Sacré exemple du solide ! En revanche l’absence de patates a bousculé
le vieux 4 qui ne s’est plus que motivé pour le match des anciens
castors des cinquante ans. Con se le dise. Le vieux 4 un coup de carotte
et il repart ! Après une resserve du succulent riz au lait. N’exagérons
pas !
Le
compte à rebours en haut à droite suit son décompte comme il se doigt !

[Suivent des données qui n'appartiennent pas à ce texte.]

-- ==== Sys2Proof/Laws/Outputs.lean ====
section
/-!
SUPPORT. The transmit ports: release, PAGE_END and sending.
-/
namespace Sys2Proof.Machine
set_option Elab.async false

theorem jobOf_congr (d e : Dev) (n : Nat) (h : e.jobs = d.jobs) : jobOf e n = jobOf d n := by unfold jobOf; rw [h]

/-- Only channel v of transmit port x, its port and the records of jobs differ. -/
def ChannelOnly (d u : Dev) (x v : Nat) : Prop :=
  u = { d with out := u.out, health := u.health, jobs := u.jobs, txt := u.txt, gone := u.gone } ∧ (∀ y, y ≠ x → txOf u y = txOf d y) ∧ ∀ w, w ≠ v → ((txOf u x).vcs[w]?).getD {} = ((txOf d x).vcs[w]?).getD {}

theorem ChannelOnly.refl (d : Dev) (x v : Nat) : ChannelOnly d d x v := ⟨rfl, fun _ _ => rfl, fun _ _ => rfl⟩

theorem ChannelOnly.trans {a b c : Dev} {x v : Nat} (h : ChannelOnly a b x v) (g : ChannelOnly b c x v) : ChannelOnly a c x v :=
  ⟨by rw [g.1, h.1], fun y hy => (g.2.1 y hy).trans (h.2.1 y hy), fun w hw => (g.2.2 w hw).trans (h.2.2 w hw)⟩

theorem channelOnly_of_tx {d u : Dev} {x v : Nat} (h : u = { d with out := u.out, health := u.health, jobs := u.jobs, txt := u.txt, gone := u.gone }) (g : u.out.tx = d.out.tx) : ChannelOnly d u x v :=
  ⟨h, fun y _ => txOf_congr _ _ _ g, fun w _ => by rw [txOf_congr _ _ _ g]⟩

theorem channelOnly_setTx (d : Dev) (x v : Nat) (f : TxPort → TxPort) (hx : x < 2) (hf : ∀ t, (f t).vcs = t.vcs) : ChannelOnly d (setTx d x f) x v :=
  ⟨rfl, fun _ hy => txOf_setTx_other _ _ _ _ hy, fun w _ => txVcOf_setTx d x w f hx hf⟩

theorem channelOnly_setTxVc (d : Dev) (x v : Nat) (f : TxVc → TxVc) (hx : x < 2) : ChannelOnly d (setTxVc d x v f) x v :=
  ⟨rfl, fun _ hy => txOf_setTx_other _ _ _ _ hy, fun w hw => txVcOf_setTxVc_other d x v w f hx hw⟩

theorem channelOnly_setOut (d : Dev) (x v a b : Nat) (f : OutJob → OutJob) : ChannelOnly d (setOut d a b f) x v := channelOnly_of_tx rfl rfl

theorem channelOnly_logAt (d : Dev) (x v : Nat) (code unit part : Nat) (job ctx : Word) (detail : List Nat) (flags : Nat) : ChannelOnly d (logAt d code unit part job ctx detail flags) x v := by
  have h := logAt_health d code unit part job ctx detail flags
  exact channelOnly_of_tx (by rw [h]) (by rw [h])

theorem channelOnly_retire (d : Dev) (x v n : Nat) : ChannelOnly d (retire d n) x v := by
  unfold Machine.retire; dsimp only; split
  · exact channelOnly_of_tx rfl rfl
  · exact ChannelOnly.refl _ _ _

theorem noteFrame_tx (d : Dev) (x v : Nat) (f : Word → Bool) (g : OutJob → OutJob) : (noteFrame d x v f g).out.tx = d.out.tx := rfl

theorem noteFrame_out (d : Dev) (x v : Nat) (f : Word → Bool) (g : OutJob → OutJob) : noteFrame d x v f g = { d with out := (noteFrame d x v f g).out } := rfl

theorem noteFrame_jobs (d : Dev) (x v : Nat) (f : Word → Bool) (g : OutJob → OutJob) : noteFrame d x v f g = { d with out := { d.out with jobs := (noteFrame d x v f g).out.jobs } } := rfl

/-- What sending packets leaves on the port (R351, R373). -/
theorem sendPackets_tx (d : Dev) (x : Nat) (ps : List (Packet × Nat)) (hx : x < 2) : txOf (sendPackets d x ps) x = { txOf d x with
    used := (txOf d x).used - ps.foldl (fun n p => n + p.2) 0, wire := ps.map (·.1), leaving := leaveAt d x ps
    laneAt := (leaveAt d x ps).foldl (fun _ p => p.1) (txOf d x).laneAt } := by
  unfold sendPackets; dsimp only; rw [txOf_setTx _ _ _ hx]

theorem channelOnly_sendPackets (d : Dev) (x v : Nat) (ps : List (Packet × Nat)) (hx : x < 2) : ChannelOnly d (sendPackets d x ps) x v :=
  channelOnly_setTx d x v _ hx (fun _ => rfl)

/-- Without words in error a record is sent as it was written. -/
theorem readRec_plain (d : Dev) (r : Rec) (h : d.ecc = []) : readRec d r = r := by
  have hb : ∀ a bs, bufBytes d a bs = bs := by intro a bs; unfold bufBytes; rw [h]; rfl
  have hf : ∀ (l : List (List Byte)) (x : Nat × List (List Byte)), (l.foldl (fun (x : Nat × List (List Byte)) l =>
      (x.1 + (l.length + 3) / 4 * 4, x.2 ++ [bufBytes d x.1 l])) x).2 = x.2 ++ l := by
    intro l; induction l with
    | nil => intro x; simp
    | cons y l ih => intro x; rw [List.foldl_cons, ih, hb]; simp
  unfold readRec; rw [hb, hf]; simp

/-- The packets of a record. -/
def recPackets (v : Nat) (r : Rec) : List (Packet × Nat) := (.record v r.bytes, r.bytes.length) :: linePackets v r.lines

/-- What sending a record leaves, without words in error. -/
theorem sendRec_sent (c : Units) (d : Dev) (x v : Nat) (r : Rec) (hx : x < 2) (he : d.ecc = []) :
    ChannelOnly d (sendRec c d x v r) x v ∧ (sendRec c d x v r) = { d with out := (sendRec c d x v r).out }
      ∧ txOf (sendRec c d x v r) x = { txOf (sendPackets d x (recPackets v r)) x with sent := (txOf d x).sent + 1 } := by
  have base : ∀ e : Dev, e = setTx (sendPackets d x (recPackets v r)) x (fun t => { t with sent := t.sent + 1 }) →
      ChannelOnly d e x v ∧ e = { d with out := e.out } ∧ txOf e x = { txOf (sendPackets d x (recPackets v r)) x with sent := (txOf d x).sent + 1 } := by
    intro e h
    refine ⟨?_, by rw [h]; rfl, ?_⟩
    · rw [h]; exact (channelOnly_sendPackets d x v _ hx).trans (channelOnly_setTx _ x v (fun t => { t with sent := t.sent + 1 }) hx (fun _ => rfl))
    · rw [h, txOf_setTx _ _ _ hx, sendPackets_tx _ _ _ hx]
  unfold sendRec; dsimp only
  rw [readRec_plain d r he, eccRead_plain c d _ _ _ he]
  split
  · obtain ⟨b1, b2, b3⟩ := base _ rfl
    refine ⟨ChannelOnly.trans b1 (channelOnly_of_tx rfl rfl), ?_, ?_⟩
    · rfl
    · rw [← b3]; exact txOf_congr _ _ _ rfl
  · exact base _ rfl

/-- Quota of the records that an unread job drops at release. -/
def droppedQuota (x : OutJob) (j : Job) : Nat := if j.verdict = some true then 0 else x.recs.foldl (fun n r => n + r.size) 0

/-- Records that a job sends from its release. -/
def releasedRecs (x : OutJob) (j : Job) : List Rec := if j.verdict = some true then x.recs else []

/-- Elements have come to wait on a channel, and with their records the STREAM_HEADER that was due, where it fits (R355, R373). -/
def Queued (d u : Dev) (x v : Nat) (items : List OutItem) : Prop :=
  let q : TxVc := { txVcOf d x v with q := (txVcOf d x v).q ++ items }
  let opens := q.hasRec = true ∧ q.header = true ∧ 48 + reserveBytes d x ≤ freeBytes d x
  ChannelOnly d u x v ∧ u = { d with out := u.out } ∧ (txOf u x).used = (if opens then (txOf d x).used + 48 else (txOf d x).used)
    ∧ (¬ opens → txVcOf u x v = q)
    ∧ (opens → ∃ a, txVcOf u x v = { q with header := false, stream := some { bytes := recStream d x v, at_ := d.clk.mono, addr := a } })

/-- What queueing records does. -/
theorem queueItems_queued (d : Dev) (x v : Nat) (items : List OutItem) (hx : x < 2) (hv : v < 16) : Queued d (queueItems d x v items) x v items := by
  unfold Queued; intro q opens
  have ht := txVcOf_setTxVc d x v (fun t => { t with q := t.q ++ items }) hx hv
  have hu := txOf_setTxVc d x v (fun t => { t with q := t.q ++ items }) hx
  have hc := channelOnly_setTxVc d x v (fun t => { t with q := t.q ++ items }) hx
  have hd : setTxVc d x v (fun t => { t with q := t.q ++ items }) = { d with out := (setTxVc d x v (fun t => { t with q := t.q ++ items })).out } := rfl
  unfold queueItems
  generalize setTxVc d x v (fun t => { t with q := t.q ++ items }) = e at *
  have he : ((txOf e x).vcs[v]?).getD {} = q := ht
  have hq : txVcOf e x v = q := ht
  have huse : (txOf e x).used = (txOf d x).used := by rw [hu]
  have hlv : leavingBytes e x = leavingBytes d x := by unfold leavingBytes; rw [hu, hd]
  have hfit : fits e x 48 = decide (48 + reserveBytes d x ≤ freeBytes d x) := by
    unfold fits freeBytes; rw [huse, hlv]; rw [hd]; rfl
  unfold openStream writeStream; rw [he, hfit]
  by_cases h1 : q.hasRec = true
  · by_cases h2 : q.header = true ∧ 48 + reserveBytes d x ≤ freeBytes d x
    · rw [if_pos h1, if_pos (by simp [h2])]
      unfold placeRec; dsimp only
      have ho : opens := ⟨h1, h2⟩
      have hp : ∀ y : Dev, ChannelOnly y { y with out := { y.out with placed := y.out.placed + 1 } } x v := fun y => channelOnly_of_tx rfl rfl
      refine ⟨((hc.trans (hp e)).trans (channelOnly_setTx _ x v (fun t => { t with used := t.used + 48 }) hx (fun _ => rfl))).trans
        (channelOnly_setTxVc _ x v _ hx), by rw [hd]; rfl, ?_, fun h => absurd ho h, fun _ => ?_⟩
      · rw [if_pos ho, txOf_setTxVc _ _ _ _ hx, takeQuota, txOf_setTx _ _ _ hx]; dsimp only; rw [← huse]; rfl
      · have hk : txVcOf (takeQuota { e with out := { e.out with placed := e.out.placed + 1 } } x 48) x v = txVcOf e x v :=
          txVcOf_setTx _ x v (fun t => { t with used := t.used + 48 }) hx (fun _ => rfl)
        rw [txVcOf_setTxVc _ _ _ _ hx hv, hk, hq]
        exact ⟨_, by rw [hd]; rfl⟩
    · have hno : ¬ opens := fun h => h2 h.2
      rw [if_pos h1, if_neg (by simpa using h2)]
      exact ⟨hc, hd, by rw [if_neg hno, huse], fun _ => hq, fun h => absurd h hno⟩
  · have hno : ¬ opens := fun h => h1 h.1
    rw [if_neg h1]
    exact ⟨hc, hd, by rw [if_neg hno, huse], fun _ => hq, fun h => absurd h hno⟩

/-- The PAGE_BEGIN of a job is not the record that it lost first (R364). -/
def begun (d : Dev) (x : OutJob) : Prop := (outNow d x).firstLost ≠ some 0

open Classical in
/-- The release of an admitted job (R368). -/
theorem release_admitted (d : Dev) (p o : Nat) (x : OutJob) (j : Job) (hfi : firstOn d p o = some x) (hjo : jobOf d x.job = some j) (hx : x.port < 2)
    (hr : x.released = false) (hp : j.pubVer = true) (ha : x.admitted = some true) (hd : (txVcOf d x.port x.vc).drop = none) :
    ∃ e a, e = { giveQuota d x.port (droppedQuota x j) with out := { (giveQuota d x.port (droppedQuota x j)).out with placed := d.out.placed + 1 } }
      ∧ release d p o = setOut (queueItems (setTxVc e x.port x.vc (fun t => { t with drop := none })) x.port x.vc
        (OutItem.frameStart (frameNo j.seq) :: (if begun d x then [OutItem.item { bytes := recPageBegin j x.reread, at_ := d.clk.mono, addr := a }] else [])
          ++ (x.evs ++ releasedRecs x j).map (fun r => OutItem.item { r with at_ := d.clk.mono, early := true }))) x.job x.out (fun y =>
          { y with
            released := true, count := (if begun d x then 1 else 0) + x.evs.length + (releasedRecs x j).length, evs := [], recs := []
            crops := (x.evs ++ releasedRecs x j).foldl (fun n r => n + r.lines.length) 0 }) := by
  refine ⟨_, 8 * ((Config.openValue 12 d.out.placed).toNat % 2 ^ 20), rfl, ?_⟩
  unfold release; rw [hfi]; dsimp only; rw [hjo]; dsimp only
  rw [if_neg (by rw [hr, hp]; simp)]
  have htj : ∀ e, takeJob e x = (e, true) := by intro e; unfold takeJob; rw [ha]
  rw [htj]; dsimp only
  rw [if_neg (by decide)]
  have hg : ∀ n, ((((txOf (giveQuota d x.port n) x.port).vcs[x.vc]?).getD {}).drop) = none := by
    intro n
    exact (congrArg TxVc.drop (txVcOf_setTx d x.port x.vc (fun t => { t with used := t.used - n }) hx (fun _ => rfl))).trans hd
  rw [hg]; dsimp only
  have ho : ∀ n, outNow (giveQuota d x.port n) x = outNow d x := fun _ => rfl
  rw [ho]
  by_cases hb : begun d x
  · have hb2 : ((outNow d x).firstLost != some 0) = true := by unfold begun at hb; simpa using hb
    rw [hb2, if_pos hb, if_pos hb]; simp only [beq_iff_eq]; rfl
  · have hb2 : ((outNow d x).firstLost != some 0) = false := by unfold begun at hb; simpa using hb
    rw [hb2, if_neg hb, if_neg hb]; simp only [beq_iff_eq]; rfl

/-- The device once the GAP of a job that lost records is noted and placed, and the GAP. -/
def gapNoted (d : Dev) (x : OutJob) (j : Job) : Dev × List OutItem := match x.firstLost with
  | none => (d, [])
  | some i =>
    let e := logAt (takeQuota d x.port 32) 0x000D 0x1C x.part j.seq noWord [x.port, x.vc, sat 32 x.lost, sat 32 x.lostB, 0, j.seq.toNat, j.seq.toNat] 0
    let r := placeRec e { bytes := recGap x.reread j.seq x.lost x.lostB false i }
    (r.1, [OutItem.item r.2])

/-- The PAGE_END of an admitted job (R369, R374). -/
theorem pageEnd_admitted (d : Dev) (p o : Nat) (x : OutJob) (j : Job) (hfi : firstOn d p o = some x) (hjo : jobOf d x.job = some j)
    (hr : x.released = true) (hc : j.verdict = some true → j.doneNamed = true ∧ contextsDone d j = true) (ha : x.admitted = some true) :
    let g := gapNoted d x j
    ∃ e pe, (e, pe) = placeRec (takeQuota g.1 x.port 40) { bytes := recPageEnd (takeQuota g.1 x.port 40) j x.reread (x.count + g.2.length) x.crops x.firstLost.isSome false }
      ∧ pageEnd d p o = retire (setOut (queueItems e x.port x.vc (g.2 ++ [.item pe, .frameEnd (frameNo j.seq)]))
        x.job x.out (fun y => { y with ended := true })) x.job := by
  intro g
  refine ⟨_, _, rfl, ?_⟩
  unfold pageEnd; rw [hfi]; dsimp only; rw [hjo]; dsimp only
  rw [if_neg (by
      rw [hr]; simp only [Bool.not_true, Bool.false_or, Bool.and_eq_true, beq_iff_eq, Bool.not_eq_true', not_and, Bool.not_eq_false]
      intro h; exact hc h), if_neg (by rw [ha]; decide)]
  simp only [g, gapNoted]
  cases hl : x.firstLost with
  | none => rfl
  | some i => rfl

/-- The port as it enters HS to send for a channel. -/
def entered (d : Dev) (x v : Nat) : Dev := setTx d x (fun p => { p with hs := true, last := v })

/-- A STREAM_HEADER goes first (R355). -/
theorem sendVc_stream (c : Units) (d : Dev) (x v : Nat) (h : Rec) (hn : (txVcOf d x v).nextIsRec = true) (hs : (txVcOf d x v).stream = some h) :
    sendVc c d x v = sendRec c (setTxVc (entered d x v) x v (fun t => { t with stream := none })) x v h := by
  have h1 : (((txOf d x).vcs[v]?).getD {}).nextIsRec = true := hn
  have h2 : (((txOf d x).vcs[v]?).getD {}).stream = some h := hs
  unfold sendVc; dsimp only; rw [h1, h2]; rfl

/-- A record tied to no job is next (R370). -/
theorem sendVc_free (c : Units) (d : Dev) (x v : Nat) (r : Rec) (rest : List Rec) (hs : (txVcOf d x v).stream = none) (h : (txVcOf d x v).free = r :: rest) :
    sendVc c d x v = sendRec c (setTxVc (entered d x v) x v (fun t => { t with free := rest })) x v r := by
  have h2 : (((txOf d x).vcs[v]?).getD {}).stream = none := hs
  have h3 : (((txOf d x).vcs[v]?).getD {}).free = r :: rest := h
  unfold sendVc; dsimp only; rw [h2, h3]; cases (((txOf d x).vcs[v]?).getD {}).nextIsRec <;> rfl

/-- A record or frame packet of a job is next. -/
theorem sendVc_queued (c : Units) (d : Dev) (x v : Nat) (i : OutItem) (rest : List OutItem) (h : (txVcOf d x v).free = []) (hq : (txVcOf d x v).q = i :: rest)
    (hh : ∀ r, i = .item r → (txVcOf d x v).stream = none) :
    sendVc c d x v = (match i with
      | .item r => sendRec c (setTxVc (entered d x v) x v (fun t => { t with q := t.q.drop 1 })) x v r
      | .frameStart n =>
        noteFrame (sendPackets (setTxVc (entered d x v) x v (fun t => { t with q := t.q.drop 1 })) x [(.frameStart v n, 0)]) x v (fun s => frameNo s == n)
          (fun o => { o with started := true })
      | .frameEnd n =>
        noteFrame (sendPackets (setTxVc (entered d x v) x v (fun t => { t with q := t.q.drop 1 })) x [(.frameEnd v n, 0)]) x v (fun s => frameNo s == n)
          (fun o => { o with started := false, frame := false })) := by
  have h3 : (((txOf d x).vcs[v]?).getD {}).free = [] := h
  have h4 : (((txOf d x).vcs[v]?).getD {}).q.head? = some i := by change (txVcOf d x v).q.head? = some i; rw [hq]; rfl
  unfold sendVc; dsimp only
  cases i with
  | item r =>
    have h2 : (((txOf d x).vcs[v]?).getD {}).stream = none := hh r rfl
    rw [h2, h3, h4]; cases (((txOf d x).vcs[v]?).getD {}).nextIsRec <;> rfl
  | frameStart n =>
    have h5 : (((txOf d x).vcs[v]?).getD {}).nextIsRec = false := by unfold TxVc.nextIsRec; rw [h3, h4]; rfl
    rw [h5]; dsimp only; rw [h3, h4]; rfl
  | frameEnd n =>
    have h5 : (((txOf d x).vcs[v]?).getD {}).nextIsRec = false := by unfold TxVc.nextIsRec; rw [h3, h4]; rfl
    rw [h5]; dsimp only; rw [h3, h4]; rfl

end Sys2Proof.Machine
end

Le trou ne s’est pas fait en un jour, nos cinquante ans non plus. Il
s’est construit en comptant sur de nombreuses générations de queues
plates. « Plus on est au trou, moins on a de brie ! » s’exaspérait
Perdigue heureux de satisfaire son petit comité à table. Il bria le
Saint Castor, pour que l’assemblée soit plus grande la prochaine fois.
C’est Domi qui régale !
Une
large belote se dressa ; nous étions huit autour du tapis. Et par un
singulier retournement des habitudes, Jeff et le barde l’emportèrent. Il
faut savoir patienter. Le Tarbais eut une main bien pauvre. La
Jacouille fut très déraisonnable. Une belote bien différente des autres
en somme.
Dieu
que la nuit était douce. Mai a la nuit heureuse. Mai ne nuit pas à la
nuit ; il la mène par le bout du nez. Et ce n’est pas Poulet qui dira le
contraire. Il humait la nuit, l’accueillant avec la béatitude.